Back before the pandemic, my second kid and my wife attended the Utah Shakespeare Festival together (the rest of us were on a camping trip, and that’s how it worked out…) They saw Every Brilliant Thing, and recommended it. When it turned out that The Empty Space was going to do it, my eldest and I decided to go see it.
The play is a bit unusual both in presentation and in origin. According to co-writer Duncan McMillan, its genesis was in the “brilliant things” list, which was developed before there was any sort of a plot to go with it. After a few ideas that never quite fit, McMillan and Jonny Donohoe decided to combine it with an idea for a monologue about suicide, and it clicked.
Every Brilliant Thing is a one-man show, but with significant audience participation. As such, I think it plays best in a smaller venue - hey, a venue like The Empty Space! The single actor acts with a minimal set (or none, in the case of this production), props mostly borrowed from the audience, and nothing that could be really called a costume. He tells the story of a young boy, and later man, who grows up with a suicidal mother, and struggles with his own depression. It sounds like a real downer, but it isn’t.
The counterpart to the darkness of the subject matter is the list. The list the young boy starts of every brilliant thing about life that makes it worth living, starting with “ice cream.” He makes the list for his mother, but she never really responds to it. Later, it is accidentally discovered by the girl he is dating, and she sees a side of him that she didn’t know existed. She helps him add to the list.
The problem is, he has never really dealt with his own trauma, and eventually depression comes for him as well. This leads to the breakup of his marriage, and some really dark days. When he finally, with the help of therapy and some great people in his life, emerges on the other side with some hope of reconciliation.
And then his mother finally does take her own life. The aftermath of this is both devastating and hopeful. We are left with a list of brilliant things that make life worth living that has now reached a million items, through the help of everyone in the protagonist’s life.
The list itself starts out with the obvious little boy things, but progresses toward ever more whimsical and “adult” ideas. The audience members are handed numbered items that they read when prompted by the actor. (Mine was 200,000 something - “That feeling of calm you get when you find yourself in an untenable situation but realize there is nothing you can do about it.” More or less - I am not sure I have the wording exactly correct, but the idea is there…)

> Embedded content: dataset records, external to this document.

section setCnt
variable (s : State) (u : Nat) (c : Counters)
@[simp] theorem setCnt_keeps_quires : (s.setCnt u c).quires = s.quires := rfl
@[simp] theorem setCnt_keeps_mem : (s.setCnt u c).mem = s.mem := rfl
@[simp] theorem setCnt_keeps_poison : (s.setCnt u c).poison = s.poison := rfl
@[simp] theorem setCnt_keeps_win : (s.setCnt u c).win = s.win := rfl
@[simp] theorem setCnt_keeps_gtime : (s.setCnt u c).gtime = s.gtime := rfl
@[simp] theorem setCnt_keeps_atomics : (s.setCnt u c).atomics = s.atomics := rfl
@[simp] theorem setCnt_keeps_xlat : (s.setCnt u c).xlat = s.xlat := rfl
@[simp] theorem setCnt_keeps_ctxCache : (s.setCnt u c).ctxCache = s.ctxCache := rfl
@[simp] theorem setCnt_keeps_errBanks : (s.setCnt u c).errBanks = s.errBanks := rfl
@[simp] theorem setCnt_keeps_rings : (s.setCnt u c).rings = s.rings := rfl
@[simp] theorem setCnt_keeps_engines : (s.setCnt u c).engines = s.engines := rfl
@[simp] theorem setCnt_keeps_frames : (s.setCnt u c).frames = s.frames := rfl
@[simp] theorem setCnt_keeps_streams : (s.setCnt u c).streams = s.streams := rfl
@[simp] theorem setCnt_keeps_streamOrder : (s.setCnt u c).streamOrder = s.streamOrder := rfl
@[simp] theorem setCnt_keeps_lastOwner : (s.setCnt u c).lastOwner = s.lastOwner := rfl
@[simp] theorem setCnt_keeps_xfqHeld : (s.setCnt u c).xfqHeld = s.xfqHeld := rfl
@[simp] theorem setCnt_keeps_xlatInv : (s.setCnt u c).xlatInv = s.xlatInv := rfl
@[simp] theorem setCnt_keeps_queues : (s.setCnt u c).queues = s.queues := rfl
@[simp] theorem setCnt_keeps_bound : (s.setCnt u c).bound = s.bound := rfl
@[simp] theorem setCnt_keeps_hostOut : (s.setCnt u c).hostOut = s.hostOut := rfl
@[simp] theorem setCnt_keeps_hostHeld : (s.setCnt u c).hostHeld = s.hostHeld := rfl
@[simp] theorem setCnt_keeps_ceTimes : (s.setCnt u c).ceTimes = s.ceTimes := rfl
@[simp] theorem setCnt_keeps_notices : (s.setCnt u c).notices = s.notices := rfl
@[simp] theorem setCnt_keeps_msiCache : (s.setCnt u c).msiCache = s.msiCache := rfl
@[simp] theorem setCnt_keeps_evPhase : (s.setCnt u c).evPhase = s.evPhase := rfl
@[simp] theorem setCnt_keeps_hostReqs : (s.setCnt u c).hostReqs = s.hostReqs := rfl
@[simp] theorem setCnt_keeps_hostRsps : (s.setCnt u c).hostRsps = s.hostRsps := rfl
@[simp] theorem setCnt_keeps_folioFailed : (s.setCnt u c).folioFailed = s.folioFailed := rfl
@[simp] theorem setCnt_keeps_txbFailed : (s.setCnt u c).txbFailed = s.txbFailed := rfl
@[simp] theorem setCnt_keeps_folioMap : (s.setCnt u c).folioMap = s.folioMap := rfl
@[simp] theorem setCnt_keeps_txbMap : (s.setCnt u c).txbMap = s.txbMap := rfl
@[simp] theorem setCnt_keeps_tipin : (s.setCnt u c).tipin = s.tipin := rfl
@[simp] theorem setCnt_keeps_straps : (s.setCnt u c).straps = s.straps := rfl
@[simp] theorem setCnt_keeps_portFailed : (s.setCnt u c).portFailed = s.portFailed := rfl
@[simp] theorem setCnt_keeps_tierLast : (s.setCnt u c).tierLast = s.tierLast := rfl
@[simp] theorem setCnt_keeps_mgmt : (s.setCnt u c).mgmt = s.mgmt := rfl
@[simp] theorem setCnt_keeps_ports : (s.setCnt u c).ports = s.ports := rfl
@[simp] theorem setCnt_keeps_tags : (s.setCnt u c).tags = s.tags := rfl
@[simp] theorem setCnt_keeps_localQ : (s.setCnt u c).localQ = s.localQ := rfl
@[simp] theorem setCnt_keeps_ordHold : (s.setCnt u c).ordHold = s.ordHold := rfl
@[simp] theorem setCnt_keeps_ordHeld : (s.setCnt u c).ordHeld = s.ordHeld := rfl
@[simp] theorem setCnt_keeps_rte : (s.setCnt u c).rte = s.rte := rfl
@[simp] theorem setCnt_keeps_linkGen : (s.setCnt u c).linkGen = s.linkGen := rfl
@[simp] theorem setCnt_keeps_odrainEnd : (s.setCnt u c).odrainEnd = s.odrainEnd := rfl
@[simp] theorem setCnt_keeps_present : (s.setCnt u c).present = s.present := rfl
@[simp] theorem setCnt_keeps_wir : (s.setCnt u c).wir = s.wir := rfl
@[simp] theorem setCnt_keeps_heldWrites : (s.setCnt u c).heldWrites = s.heldWrites := rfl
@[simp] theorem setCnt_keeps_domMove : (s.setCnt u c).domMove = s.domMove := rfl
@[simp] theorem setCnt_keeps_domSaved : (s.setCnt u c).domSaved = s.domSaved := rfl
@[simp] theorem setCnt_keeps_domLost : (s.setCnt u c).domLost = s.domLost := rfl
@[simp] theorem setCnt_keeps_govSteps : (s.setCnt u c).govSteps = s.govSteps := rfl
@[simp] theorem setCnt_keeps_govLow : (s.setCnt u c).govLow = s.govLow := rfl
@[simp] theorem setCnt_keeps_vreq : (s.setCnt u c).vreq = s.vreq := rfl
@[simp] theorem setCnt_keeps_droop : (s.setCnt u c).droop = s.droop := rfl
@[simp] theorem setCnt_keeps_doorbells : (s.setCnt u c).doorbells = s.doorbells := rfl
@[simp] theorem setCnt_keeps_dbDrop : (s.setCnt u c).dbDrop = s.dbDrop := rfl
@[simp] theorem setCnt_keeps_armed : (s.setCnt u c).armed = s.armed := rfl
@[simp] theorem setCnt_keeps_tested : (s.setCnt u c).tested = s.tested := rfl
@[simp] theorem setCnt_keeps_admits : (s.setCnt u c).admits = s.admits := rfl
@[simp] theorem setCnt_keeps_svc : (s.setCnt u c).svc = s.svc := rfl
@[simp] theorem setCnt_keeps_calTrain : (s.setCnt u c).calTrain = s.calTrain := rfl
@[simp] theorem setCnt_keeps_calLink : (s.setCnt u c).calLink = s.calLink := rfl
@[simp] theorem setCnt_keeps_nodeRec : (s.setCnt u c).nodeRec = s.nodeRec := rfl
@[simp] theorem setCnt_keeps_txb : (s.setCnt u c).txb = s.txb := rfl
@[simp] theorem setCnt_keeps_calAt : (s.setCnt u c).calAt = s.calAt := rfl
@[simp] theorem setCnt_keeps_cxlUp : (s.setCnt u c).cxlUp = s.cxlUp := rfl
@[simp] theorem setCnt_keeps_dbgRingSel : (s.setCnt u c).dbgRingSel = s.dbgRingSel := rfl
@[simp] theorem setCnt_keeps_dbgCntSel : (s.setCnt u c).dbgCntSel = s.dbgCntSel := rfl
@[simp] theorem setCnt_keeps_dbgRsps : (s.setCnt u c).dbgRsps = s.dbgRsps := rfl
@[simp] theorem setCnt_keeps_free : (s.setCnt u c).free = s.free := rfl
@[simp] theorem setCnt_keeps_pending : (s.setCnt u c).pending = s.pending := rfl
end setCnt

In addition to reading these items throughout the play, several members of the audience are asked to play roles - the character’s dad, his school counselor, a couple of professors, his girlfriend. They are either given prompts, short written lines, or in the case of the wedding speech, expected to improvise. Again, this works so much better in a small venue, particularly when it has a lot of theater die-hards there.
The actor in this production was Dakota Nash, who has been in a number of things since we first saw him at CSUB in the role of Pippin. He was truly outstanding in Every Brilliant Thing. His performance of a story that wasn’t autobiographical felt real and raw and genuine. Never overblown, never overacted. It was the kind of self-contained realism that you would expect from a kid who survived trauma by not letting his emotions show too much, and had to learn to feel again. He also connected well with the audience, making us a part of things not as props but as part of a bigger story.
The Empty Space did what it does best, with their low-budget-high-artistic-value approach. Extra chairs were placed in the central stage area, leaving about a 6 by 10 “stage” for the acting. Music was a combination of Motown and old jazz stuff, in keeping with the musical tastes of the protagonist’s dad. Before the show, Dakota and producer Bethany Lahammer greeted the audience and explained the participation to come, and also handed out swag from NAMI Kern County. It all came together for an enjoyable but thought-provoking.
Ultimately, I doubt there is a single person on this planet whose life has not been affected by suicide. Most of us knew someone who succumbed to depression and other mental illness. We have seen the devastating effects of depression in our loved ones, and probably had at least some episodes of it ourselves, at least at times of great stress or grief or trauma. We are human, and we are fragile.
This play doesn’t candy coat things, but it also doesn’t give into to hopelessness. No, we can’t save everyone, but we can try. And we can hang on to those “brilliant things,” because really, life is an amazing miracle, even in all its tragedy and messiness and even - especially perhaps - in the face of our inevitable mortality. As Terry Pratchett (one item on my own “brilliant things” list) put it:
“It is said that your life flashes before your eyes just before you die. That is true, it's called Life.”